With recent reviews of new Thai operations in the Springs, a handful of key questions have helped define the benchmark. Among them: Is the food traditional/authentic? Is it consistent? And does "Thai hot" mean I'm going to snivel and tear, or yawn and sneer?
OK, heat isn't everything. And if your pad Thai tastes spectacular, you probably don't really care that it's not a dead ringer for that which you drunkenly devoured on Bangkok's Khao San Road during your backpacking years.
But a true Thai enthusiast knows when the rich Tom Kha Gai soup broth has just the right amount of lemongrass and lime accent, or when homemade coconut ice cream hits semi-sweet perfection with a milky, yet coarse, texture. And that enthusiast certainly knows when a joint smacks of Americanized Thai with a generic Asian fusion feel.
Colorado Springs' newest Rockrimmon-area Thai venture, NaRai (the name of a 17th-century Siamese king and also of the royal boat), certainly does not fall in the latter category. Beyond the fast and friendly service, handsome, small dining room, and nice menu touches (a brown rice option costs an extra $1.50), NaRai's cuisine measures largely superb. It's largely traditional as well, aside from a few negligible departures. And an order of the green curry seafood ($12.95), Thai hot, left me lip-charred and pore-opened. Hail to the chef.

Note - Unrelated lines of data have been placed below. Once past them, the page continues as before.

-- ==== Sys2Proof/Config.lean ====
section
/-! DEFINITION. What is fixed for the part: its constants, its default settings and ranges, the thermistor curve, and
the free values that the manual leaves open (constants with no body). -/

namespace Sys2Proof.Config

/-! ### Free values (log 1, log 5, log 7) -/

/-- Free value: whether an idle transmitter makes its choice at the posting of a notice or at the end of the event that
posts it. R192 and R211 allow either ("either may be taken first"). -/
opaque freeChoice : Nat → Bool

/-- Free value: the place in the queue of an event among those that become due in the same moment; the rules say of
coincident events that either may be taken first. -/
opaque freeOrder : Nat → Nat

/-- Free value: the two bytes sent for a count of seconds that has no encoding in two bytes. R198 gives two bytes and
takes 0xFFFF for an absent value. -/
opaque freeHalf : Nat → Half

/-- Free value: the byte sent for the more-flag of a capture record that is empty; R207 and section 11.1 give no value. -/
opaque freeMore : Nat → Byte

/-! ### Fixed times, in seconds unless marked -/

def conversionMs : Nat := 20          -- R64
def debounceMs : Nat := 50            -- R86
def gapMs : Nat := 10                 -- R188
def startWindow : Nat := 10           -- R39
def stepTime : Nat := 5               -- R41
def lockoutTime : Nat := 1800         -- R46
def failureClear : Nat := 600         -- R46
def valveCheck : Nat := 8             -- R50
def stuckTime : Nat := 1800           -- R52
def damperCheck : Nat := 6            -- R101
def runOnLimit : Nat := 480           -- R96
def openSecondsUnit : Nat := 60       -- R91
def recoveryOpen : Nat := 30          -- R17
def selfStart : Nat := 120            -- R169
def serviceIdle : Nat := 300          -- R173
def deferralLimit : Nat := 7200       -- R111
def prechillTime : Nat := 600         -- R113
def prechillWait : Nat := 1800        -- R112
def maxHeat : Nat := 2400             -- R120
def sampleSpacing : Nat := 10         -- R118
def dripTime : Nat := 300             -- R120
def recoveryLimit : Nat := 240        -- R123
def pullDown : Temp := 50             -- R8

/-! ### The load budget (06) -/

def reserve : Nat := 5
def heaterWeight : Nat := 10
def mullionWeight : Nat := 2

/-- The weight of a compressor level (06 section 6.1). -/
def levelWeight : Nat → Nat
  | 0 => 0
  | n + 1 => 4 + 2 * n

/-! ### Capacities -/

def maxReplies : Nat := 4             -- R190
def maxWaiting : Nat := 2             -- R190
def maxLinkTags : Nat := 7            -- R69
def maxPayload : Nat := 56            -- 09 section 9.3

/-! ### Line time. One bit is 5 units of 1/192000 s and one millisecond is 192 of them (38400 bit/s, log 12). -/

def unitsPerMs : Nat := 192
def unitsPerByte : Nat := 50

/-! ### Boundaries that watchers hand once (R58, R97, R142, R61) and the Defrost Unit's by phase (05 section 5.1) -/

def tempMin : Temp := -500
def tempMax : Temp := 1500
def dischargeLow : Temp := 900
def dischargeHigh : Temp := 1050
def freshEvapHigh : Temp := 10
def ambientLow : Temp := 250
def ambientHigh : Temp := 270
def coilHigh : Temp := 200
def coilRecover : Temp := -50

/-- The thermistor curve: raw code and temperature, falling codes (R76). -/
def curve : List (Nat × Temp) :=
  [(4000, -500), (3900, -400), (3750, -300), (3530, -200), (3240, -100), (2880, 0), (2470, 100), (2050, 200)]
  ++ [(1660, 300), (1310, 400), (1020, 500), (620, 700), (370, 900), (230, 1100), (150, 1300), (100, 1500)]

/-- The default scan period of a channel, in seconds (03). -/
def scanPeriod : Chan → Nat
  | .freshAir => 10
  | .freshEvap => 20
  | .drawerAir => 10
  | .freezerAir => 10
  | .freezerEvap => 30
  | .ambient => 60
  | .discharge => 10
  | .aux => 0

end Sys2Proof.Config
end

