/-- The whole check of a SET-ZONE (R2). -/
def ZoneFields.ok (f : ZoneFields) (z : ZoneId) (r : Zone) : Bool :=
  checkCarried f.carried 0 (boolOf f.enabled).isSome
    && f.setpointOk z r
    && checkCarried f.carried 2 (halfBandOk z (decTemp f.halfBand))
    && checkCarried f.carried 3 (inRange f.normalLevel.toNat 1 5)
    && checkCarried f.carried 4 (inRange f.recoveryLevel.toNat 1 5)
    && checkCarried f.carried 5 (inRange f.onTime.toNat 60 7200)
    && checkCarried f.carried 6 (inRange f.offTime.toNat 60 7200)
    && checkCarried f.carried 7 (z == .drawer && (profileOf f.profile).isSome)

/-- The record with all carried settings taken together (R2, R3). -/
def ZoneFields.apply (f : ZoneFields) (r : Zone) : Zone :=
  { r with
    enabled := if carries f.carried 0 then (boolOf f.enabled).getD r.enabled else r.enabled
    setpoint := f.setpointAfter r
    halfBand := if carries f.carried 2 then decTemp f.halfBand else r.halfBand
    normalLevel := if carries f.carried 3 then f.normalLevel.toNat else r.normalLevel
    recoveryLevel := if carries f.carried 4 then f.recoveryLevel.toNat else r.recoveryLevel
    onTime := if carries f.carried 5 then f.onTime.toNat else r.onTime
    offTime := if carries f.carried 6 then f.offTime.toNat else r.offTime
    profile := f.profileAfter r }

/-- Hands a zone's boundaries when a setpoint, half-band or profile is taken (R1). -/
def zoneBounds (s : State) (z : ZoneId) (carried : Byte) : State :=
  if carries carried 1 ∨ carries carried 2 ∨ carries carried 7 then
    setBounds s (zoneChan z) ((s.zones.get z).cutOut, (s.zones.get z).cutIn)
  else s

/-- The effect of a carried `enabled` (R23, R24). -/
def zoneEnabled (s : State) (z : ZoneId) (f : ZoneFields) : State :=
  if carries f.carried 0 then
    match boolOf f.enabled with
    | some true => zoneEnable s z
    | some false => zoneDisable s z
    | none => s
  else s

/-- A CALLING or COOLING zone posts again when the level for its present class has changed (R3). -/
def zoneRepost (s : State) (z : ZoneId) (old : Zone) : State :=
  let r := s.zones.get z
  if (r.state = .calling ∨ r.state = .cooling) ∧ r.wish r.postClass ≠ old.wish r.postClass then zonePost s z r.postClass
  else s

/-- SET-ZONE (R2). -/
def doSetZone (s : State) (zone : Byte) (f : ZoneFields) : Answer :=
  match zoneOf zone with
  | none => refuse s .badValue
  | some z =>
    let old := s.zones.get z
    if f.ok z old then
      done (zoneRepost (zoneEnabled (zoneBounds (s.onZone z f.apply) z f.carried) z f) z old)
    else refuse s .badValue

def doGetZone (s : State) (zone : Byte) : Answer :=
  match zoneOf zone with
  | none => refuse s .badValue
  | some z => answer s (replyZone z (s.zones.get z))
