/-- In a command that began in `s`, the READY request of frame `f` has been executed at `u` (R191): its owner's acts, with the
feeding check that they bring (R55), and of the rest the link alone. -/
def Executed (s u : State) (f : Frame) (t : State) : Prop :=
  ∃ l, t = { recheck s { (judge u f).1 with link := l } with link := t.link }

/-! ### Settings (the host's own: written by their requests, and by a reset) -/

/-- A zone's settings (section 1.2). -/
abbrev Zone.settings (r : Zone) : Bool × Temp × Temp × Nat × Nat × Nat × Nat × Option Profile :=
  (r.enabled, r.setpoint, r.halfBand, r.normalLevel, r.recoveryLevel, r.onTime, r.offTime, r.profile)

/-- A channel's settings: those of SET-CHANNEL (R62) and the substitute value (R78). -/
abbrev Channel.settings (r : Channel) : Nat × ClearPolicy × Temp × Option Temp := (r.period, r.policy, r.offset, r.substitute)

/-- What a completion writes of a channel's record (R79). -/
abbrev Channel.result (r : Channel) : Option Temp × Option (BitVec 12) × Option Sensor × Option Band × Bool × Option Source
    × Option Time × Nat × Nat × Bool :=
  (r.lastValue, r.lastRaw, r.sensor, r.band, r.substituted, r.lastSource, r.lastTime, r.bad, r.good, r.faulted)

/-- The budget that a SET-BUDGET last asked for: the pending one, else the one in force (R145, R146). -/
abbrev Budget.asked (b : Budget) : Nat := b.pending.getD b.inForce

/-- The notice settings (R208). -/
abbrev NoticeUnit.settings (n : NoticeUnit) : NoticeMap × Bool × Nat × Nat × Nat × Nat :=
  (n.map, n.quiet, n.urgentWeight, n.routineWeight, n.spacing, n.period)

/-- The frame that a request row is the arrival of (log 4), with the payload of its kind (10 sections 10.3 to 10.9). -/
def frameOf : Instr → Option Frame
  | .getState tag => some (request 0x01 tag [])
  | .start tag => some (request 0x02 tag [])
  | .stop tag => some (request 0x03 tag [])
  | .reset tag => some (request 0x04 tag [])
  | .setZone tag zone carried enabled setpoint halfBand normalLevel recoveryLevel onTime offTime profile =>
    some (request 0x08 tag ([zone, carried, enabled] ++ be16 setpoint ++ be16 halfBand ++ [normalLevel, recoveryLevel]
      ++ be16 onTime ++ be16 offTime ++ [profile]))
  | .getZone tag zone => some (request 0x09 tag [zone])
  | .setTiming tag carried minOff minOn minDwell maxWait maxRun =>
    some (request 0x0A tag ([carried] ++ be16 minOff ++ be16 minOn ++ be16 minDwell ++ be16 maxWait ++ be16 maxRun))
  | .getArbiter tag part => some (request 0x0B tag [part])
  | .setBudget tag carried budget mode => some (request 0x0C tag [carried, budget, mode])
  | .getBudget tag => some (request 0x0D tag [])
  | .setChannel tag channel carried period policy offset =>
    some (request 0x10 tag ([channel, carried, period, policy] ++ be16 offset))
  | .readChannel tag channel => some (request 0x11 tag [channel])
  | .measure tag channel => some (request 0x12 tag [channel])
  | .clearQueue tag => some (request 0x13 tag [])
  | .substitute tag channel value => some (request 0x14 tag ([channel] ++ be16 value))
  | .setDefrost tag carried interval terminate => some (request 0x18 tag ([carried, interval] ++ be16 terminate))
  | .getDefrost tag => some (request 0x19 tag [])
  | .defrostStart tag => some (request 0x1A tag [0])
  | .defrostAbort tag => some (request 0x1A tag [1])
  | .getFault tag index => some (request 0x20 tag index.toList)
  | .clearFault tag object => some (request 0x21 tag [object])
  | .setNotice tag carried mapStatus mapZone mapDoor mapDefrost mapMeasure mapBudget quiet urgentWeight routineWeight spacing
      period ajar =>
    some (request 0x24 tag ([carried, mapStatus, mapZone, mapDoor, mapDefrost, mapMeasure, mapBudget, quiet, urgentWeight,
      routineWeight] ++ be16 spacing ++ be16 period ++ be16 ajar))
  | .serviceEnter tag => some (request 0x28 tag [])
  | .serviceExit tag => some (request 0x29 tag [])
  | .forceFreshFan tag value => some (request 0x2A tag [0, value])
  | .forceFreezerFan tag value => some (request 0x2A tag [1, value])
  | .forceCondenserFan tag value => some (request 0x2A tag [2, value])
  | .forceDamperTarget tag value => some (request 0x2A tag [3, value])
  | .forceValveTarget tag value => some (request 0x2A tag [4, value])
  | .forceCompressorLevel tag value => some (request 0x2A tag [5, value])
  | .forceDefrostHeater tag value => some (request 0x2A tag [6, value])
  | .forceMullionHeater tag value => some (request 0x2A tag [7, value])
  | .badKind tag kind payload => some (request kind tag payload)
  | .badLength tag kind payload => some (request kind tag payload)
  | _ => none

/-! ### Zones (R5, R25) -/

/-- The state in which a zone takes up work (R5): FAULT for a DRAWER with a faulted damper, else HELD under a hold, else DOOR with
a door open, else IDLE. -/
def workState (z : ZoneId) (r : Zone) : ZoneState :=
  if z = .drawer ∧ r.damperFaulted = true then .fault
  else if r.held = true then .held
  else if r.doorOpenSince ≠ none then .door
  else .idle

/-- The zone's record `r` after taking up work (R5): its state, with the pull-down check in THERMOSTAT mode (R8) and an OFF
phase in TIMED mode (R19). -/
def tookUpWork (z : ZoneId) (now : Time) (r : Zone) : Zone :=
  let idle := fun m : ControlMode => workState z r = .idle ∧ r.mode = m
  { r with
    state := workState z r
    enteredAt := now
    timer := if idle .timed then some { kind := .off, left := r.offTime } else none
    checkDue := decide (idle .thermostat ∧ r.lastAir = none)
    cls := if idle .thermostat ∧ r.lastAir.any (fun v => r.setpoint + r.halfBand + 50 < v) = true then .recovery else r.cls }

/-- The zone's record `r` after it has left work for a state, with the marks that this clears (R23, R25). -/
def leftWork (st : ZoneState) (now : Time) (r : Zone) : Zone :=
  { r with state := st, enteredAt := now, cls := .normal, closeMark := none, postDefrost := false, timer := none
           checkDue := false }

/-! ### Settings kept -/

/-- The same settings stand in both states. -/
def SameSettings (s t : State) : Prop :=
  (∀ z, (t.zones.get z).settings = (s.zones.get z).settings) ∧ (∀ c, (t.sched.ch.get c).settings = (s.sched.ch.get c).settings)
    ∧ t.arb.timing = s.arb.timing ∧ t.budget.mullionMode = s.budget.mullionMode ∧ t.budget.asked = s.budget.asked
    ∧ t.defrost.terminate = s.defrost.terminate ∧ t.notice.settings = s.notice.settings
    ∧ t.doors.ajarTime = s.doors.ajarTime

NaRai just landed a liquor license, but I'd recommend accompanying any meal with either the Thai ginger drink ($2.75) or Thai coconut drink ($2.50). Both sweet, the ginger also is sharp and tangy, while the coconut delivers slivered chunks of coconut meat and provides an earthy accompaniment to curry heat.
NaRai's Tom Kha Gai ($8.50), ordered medium or hot, shines true and feeds a pair; the larb salad with tender, minced chicken or pork ($6.25) screams fresh with a masterfully spiced meat over minty, crisp cabbage and red onion.
One of my staples, the papaya salad ($7.25), a marriage of pungent fish sauce and lime over the shredded fruit, tomatoes, hot peppers and carrots, again delivers on freshness and is certainly better than most in town. But in some way that's difficult to entirely quantify, it falls short of the papaya salad at the restaurant against which I continue to measure all other Thai places, Taste of Thai Spice.
For authenticity, none compare I've had former Bangkok residents tell me the same. And while on the topic, ditto NaRai's coconut ice cream ($3) good, but blown away on B Street.
Call it unfair to play the comparison game; let me emphasize that nothing should steer you away from multiple NaRai visits. The aforementioned green curry seafood came in a divine sauce with a generous assortment of shrimp, delicate scallops, chewy calamari bits and catfish wedges, and a couple green lip mussels. The thick rice drunken noodles and Pad Thai (both $6.95, lunch; $8.95, dinner) had distinct, delicate personalities differing slightly from other traditional in-town takes. And the Massaman curry (same price), with your choice of protein joining potatoes and hints of cinnamon and spice in coconut milk, will satisfy Indian food lovers.
As one Thai-loving reader turned weekly NaRai patron assured me, this place does not disappoint.